Words by David Natoli


Brighton's British Sea Power is a throw back of sorts. Harkening back to a time when a band described as "indie rock" or "independent" could range from mildly eccentric to downright impenetrable to the average listener, they certainly create their own world. Like The Smiths' grim, Northern, tragicomedies, and The Libertines' ramshackle, cobble stoned literary punk, British Sea Power have dreamed up a world of wonder, contemplation of nature, Military chic, Czech cultural references and rural beauty. Their moniker alone conjures it's own images - turn of the century port cities, steam engines, men in top hats, and wildlife exacting revenge on human follies. The gigs are rife with a certain beauty that can be hard to explain. I can only describe it as like watching a handful of brave men going to battle. Foliage drapes the amplifiers, flags fly, stuffed birds watch on, a large bear descends from the rafters and attempts to kill bassist/vocalist Hamilton. Stage dives, thousand yard stares, audience bating, and woolen trousers are often employed. During the climax of their headlining CMJ label showcase gig, guitarist Noble jammed a microphone into the lens of a video taper who had pushed his way rudely to the front. When the guy swung up at him, Noble provided the man with a look I read as admonishment and confidant protest against observing the gig only through a lens, disconnected from the fury.
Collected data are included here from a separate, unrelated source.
-- ==== Sys2Proof/Machine/Boot.lean ====
section
/-!
DEFINITION. PORs, the boot path, NEWT and wakes (13_startup_and_device_states.md, R333 to R345), with the journal recovery of
R304 and the choice of the image of R366.
-/

namespace Sys2Proof.Machine

open Sys2Proof Sys2Proof.R

/-! ## The recorder at start (R373) -/

/-- Indexes of the slots of `size` bytes from `lo` on, below `hi`, that NV lists bytes of. -/
def ringSlots (nv : List Host.Cell) (lo hi size : Nat) : List Nat :=
  ((nv.filter fun (c : Host.Cell) => decide (lo ≤ c.1) && decide (c.1 < hi)).map fun (c : Host.Cell) => (c.1 - lo) / size).dedup

/-- The valid records of the event ring, and the valid snapshots of the snapshot ring. A slot with no byte listed is blank,
and its check fails. -/
def nvRecords (nv : List Host.Cell) : List (List Byte) :=
  ((ringSlots nv 0x48000 0x60000 32).map fun i => cellRead nv (0x48000 + 32 * i) 32).filter fun x =>
    decide (valLE (x.drop 30) = (crc32 (x.take 30)).toNat % 65536)
def nvSnaps (nv : List Host.Cell) : List (List Byte) :=
  ((ringSlots nv 0x60000 0x70000 512).map fun i => cellRead nv (0x60000 + 512 * i) 512).filter fun x =>
    decide (valLE (x.drop 508) = (crc32 (x.take 508)).toNat)

/-- The number of a record or a snapshot, and the one with the highest or the lowest number. -/
def entryNum (x : List Byte) : Nat := valLE (x.take 4)
def newestEntry (l : List (List Byte)) : Option (List Byte) :=
  l.foldl (fun b x => match b with
    | none => some x
    | some y => if entryNum y < entryNum x then some x else some y) none
def oldestEntry (l : List (List Byte)) : Option (List Byte) :=
  l.foldl (fun b x => match b with
    | none => some x
    | some y => if entryNum x < entryNum y then some x else some y) none

/-- Where numbering goes on, and the numbers that count as lost, by the sequence mark that governs. -/
def RecSt.restart (r : RecSt) (nv : List Host.Cell) : RecSt :=
  let mark := governs r.markNv { m := 0, s := 0 }
  let x : RecSt := { Dev.reset.recorder with
    mark := mark, markNv := r.markNv, anyRec := !(nvRecords nv).isEmpty, anySnap := !(nvSnaps nv).isEmpty,
    snapNext := match newestEntry (nvSnaps nv) with
      | some s => BitVec.ofNat 32 (entryNum s + 1)
      | none => 0 }
  match newestEntry (nvRecords nv) with
  | some n =>
    let seq := entryNum n
    if natBit (valLE ((n.drop 13).take 1)) 7 && decide (mark.s.toNat ≤ seq) then
      { x with next := BitVec.ofNat 32 (seq + 1), clean := true }
    else
      { x with next := mark.m, clean := false,
               gap := if seq + 1 < mark.m.toNat then some (BitVec.ofNat 32 (seq + 1), mark.m - 1) else none }
  | none =>
    if mark.m = 0 then x else { x with next := mark.m, clean := false, gap := some (0, mark.m - 1) }

/-- The registers that bound what is held. -/
def Dev.showRings (d : Dev) : Dev :=
  let num (x : Option (List Byte)) : Nat := match x with
    | some x => entryNum x
    | none => 0
  let rs := nvRecords d.cfg.nv
  let ss := nvSnaps d.cfg.nv
  (((d.wn32 REC_NEWEST (num (newestEntry rs))).wn32 REC_OLDEST (num (oldestEntry rs))).wn32 REC_SNEWEST
    (num (newestEntry ss))).wn32 REC_SOLDEST (num (oldestEntry ss))

/-- Operating time of the newest valid record, in 1/65,536 s (R389). -/
def Dev.recordTime (d : Dev) : Nat :=
  match newestEntry (nvRecords d.cfg.nv) with
  | some x => valLE ((x.drop 4).take 4) * 65536 + valLE ((x.drop 8).take 2)
  | none => 0

/-! ## PORs and wakes (R341 to R344) -/

/-- What starts a boot: CFG_RSTCAUSE, and whether the newt domain is lost. -/
structure Cause where
  kind : Nat
  src : Nat
  lastlc : Nat
  lost : Bool
  deriving DecidableEq, Repr

def Cause.isWake (c : Cause) : Bool := c.kind = 4
def Cause.isThermal (c : Cause) : Bool := c.kind = 3

/-- Registers of the newt domain that hold while it does; those of R352 hold across a wake only. -/
def newtRegs : List Nat := [RTC_CDN, RTC_CDN + 2, RTC_STATUS, RTC_TRIM, TH_SHUTCNT, TH_LASTSHUT]
def wakeRegs : List Nat := [CFG_ERSTCNT, CFG_RCYCCNT, CFG_BOCNT, CFG_BOOTLAT, CFG_FLUSHLAT, CFG_FLUSHBLK, CFG_VINMIN]
def Cause.keeps (c : Cause) (a : Nat) : Bool :=
  (!c.lost && decide (a ∈ newtRegs)) || (c.isWake && decide (a ∈ wakeRegs))

/-- The levels of pins that registers show: WAKE, KILL and PFI, and the feeds. -/
def Dev.keepPins (d : Dev) (old : Dev) : Dev :=
  let d := d.wn CFG_DSTATE (0x0008 + old.rn CFG_DSTATE / 16 % 8 * 16)
  d.wn BG_FEEDSTAT (old.rn BG_FEEDSTAT % 16)

/-- The counters area as a start finds it (R389, R390). -/
def ClockSt.nv (c : ClockSt) : Counters := governs c.saved { op := 0, pcycle := 0 }

/-- Time across a reset (R389 to R391): what is in the newt domain stays while that holds; otherwise operating time counts from
0 until it is resumed at t8. The power-cycle count is one more than NV holds. -/
def ClockSt.restart (c : ClockSt) (lost : Bool) : ClockSt :=
  let x : ClockSt := { Dev.reset.clock with
    pcycle := BitVec.ofNat 24 (min (c.nv.pcycle.toNat + 1) 0xFFFFFF), saved := c.saved }
  if lost then x
  else { x with op := c.op, opLost := c.opLost, rtc := c.rtc, rtcRem := c.rtcRem, cdnSub := c.cdnSub, trimAcc := c.trimAcc }

/-- A switch of CKD_RTC that a reset meets ends with its correction, where the newt domain holds (R382). -/
def Dev.endRtcSwitch (d : Dev) : Dev := d.when (decide (d.clock.switching = some .rtc)) (·.rtcCount 6)

/-- A POR or a wake: the block that is being written completes (R343), the core domain loses its contents, NV and the journal
stay, and the boot path goes on from `phase`.
What t8 and t9 find in NV is in force from here on (log entry 44). -/
def Dev.coreReset (d : Dev) (c : Cause) (phase : BootPhase) : Dev :=
  let d := (d.blockDone true).endRtcSwitch
  let r := Dev.reset
  let kept := d.cfg
  let role := governs kept.roleNv RoleRec.blank
  let cfg : CfgSt := { r.cfg with role := role, roleNv := kept.roleNv, keyLock := kept.keyLock, refKhz := kept.refKhz, nv := kept.nv, nvWrites := kept.nvWrites }
  let e : Dev := { r with
    regs := d.regs.filter fun (x : Nat × Word) => c.keeps x.1
    hopper := { r.hopper with journal := d.hopper.journal, jseq := d.hopper.jseq }
    boot := { r.boot with phase := phase, isWake := c.isWake, thermal := c.isThermal,
                          vinLow := d.boot.vinLow && decide (c.kind ≠ 1) }
    cfg := cfg
    recorder := d.recorder.restart kept.nv
    clock := d.clock.restart c.lost
    freeCount := d.freeCount
    pins := { r.pins with xpg := d.pins.xpg, vio := d.pins.vio, newtLost := c.lost }
    gauge := { r.gauge with copies := d.gauge.copies }
    therm := { r.therm with hot := d.therm.hot }
    lamps := if c.isWake then d.lamps else r.lamps }
  let e := ((e.keepPins d).syncCfg).showRings
  let e := (e.wr32 CFG_STGLEN role.stgLen).wr32 CFG_STGCRC role.stgCrc
  let e := e.when ((c.isWake || c.isThermal) && !d.flag CLK_STATUS CLK_STATUS.REFOK)
    (·.setFlag CLK_STATUS CLK_STATUS.REFOK false)
  e.wn CFG_RSTCAUSE (c.lastlc * 0x1000 + c.src * 16 + c.kind)

/-- POR_SUPPLY: VINMAX falls below V_POR, and the device is in DARK. -/
def Dev.porSupply (d : Dev) (lost : Bool) : Dev := d.coreReset ⟨1, 0, 0, lost⟩ .dark

/-! ## From t0 to t7 (R334, R335) -/

/-- BOOT_START: t0, where the newt domain comes back if it was lost, and t1. -/
def Dev.bootStart (d : Dev) : Dev :=
  d.when (decide (d.boot.phase = .dark)) fun d =>
    { d with boot := { d.boot with phase := .hb0 }, pins := { d.pins with newtLost := false } }

def Dev.hb0Good (d : Dev) : Dev :=
  d.when (decide (d.boot.phase = .hb0) && !d.latched) (·.modBoot fun b => { b with phase := .hb1 })

/-- Entry to LATCHED on KILL (R345, R409): KILL is raised and recorded. -/
def Dev.killLatch (d : Dev) : Dev := d.enterLatched lcKill fun d => d.raiseWith 238 (evtBlock 238) true

/-- HB1_GOOD: t3 and t4. The straps are sampled and VIO is measured (R443, R444); a KILL that stands already stops the boot
(R350), and a VINMAX below V_BO sets the brown-out flag (R346, R477). -/
def Dev.hb1Good (d : Dev) (adsel : BitVec 3) (t3 : Measured) : Dev :=
  if d.boot.phase ≠ .hb1 ∨ d.latched then d
  else
    let d := d.wn ID_STRAP ((0x60 + adsel.toNat) * 0x100 + t3.ckdly.toNat * 8 + adsel.toNat)
    let d := { d with pins := { d.pins with vioLevel := some t3.vio } }
    let d := d.modBoot fun b => { b with phase := .startDelay, vinLow := b.vinLow || t3.vinLow }
    (d.when (d.flag CFG_DSTATE CFG_DSTATE.KILL) Dev.killLatch).syncBof

/-- A failed range check or lock: OSCVDD goes off for 10 ms, and after the third the device is LATCHED. -/
def Dev.bootFail (d : Dev) : Dev :=
  let d := d.modBoot fun b => { b with attempts := b.attempts + 1 }
  let d := d.setFlag CLK_STATUS CLK_STATUS.PLLLOCK false
  if 3 ≤ d.boot.attempts then d.enterLatched lcRefboot id else d.modBoot fun b => { b with phase := .oscOff }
The story so far includes a critically lauded first LP (The Decline Of British Sea Power) that melded attacking noise with graceful wiry anthems, and a second (Open Season), a softer, more autumnal collection of songs to some extent muted some of the bands power and eccentricities. Early 2006 saw keyboardist/percussionist Eamon leave the band to concentrate on his other project, Brakes.

Their most recent EP (Krankenhaus?) and forthcoming LP (Do You Like Rock Music?) are a glorious examples of artful, raucous, thoughtful, and original sounds. Welcome them into your homes.

One gets the vibe that BSP don't much enjoy the peripheral trappings of performing live: the sea of cameras foisted up at gigs, killing time at venues hours before they play, a succession of interviews the only thing breaking the monotony. My conversation with Yan (vocals/guitar), Hamilton (bass/vocals) at The Bowery Ballroom in NYC was often illuminating, sometimes politely awkward, and certainly plagued by noise from sound checks going on downstairs.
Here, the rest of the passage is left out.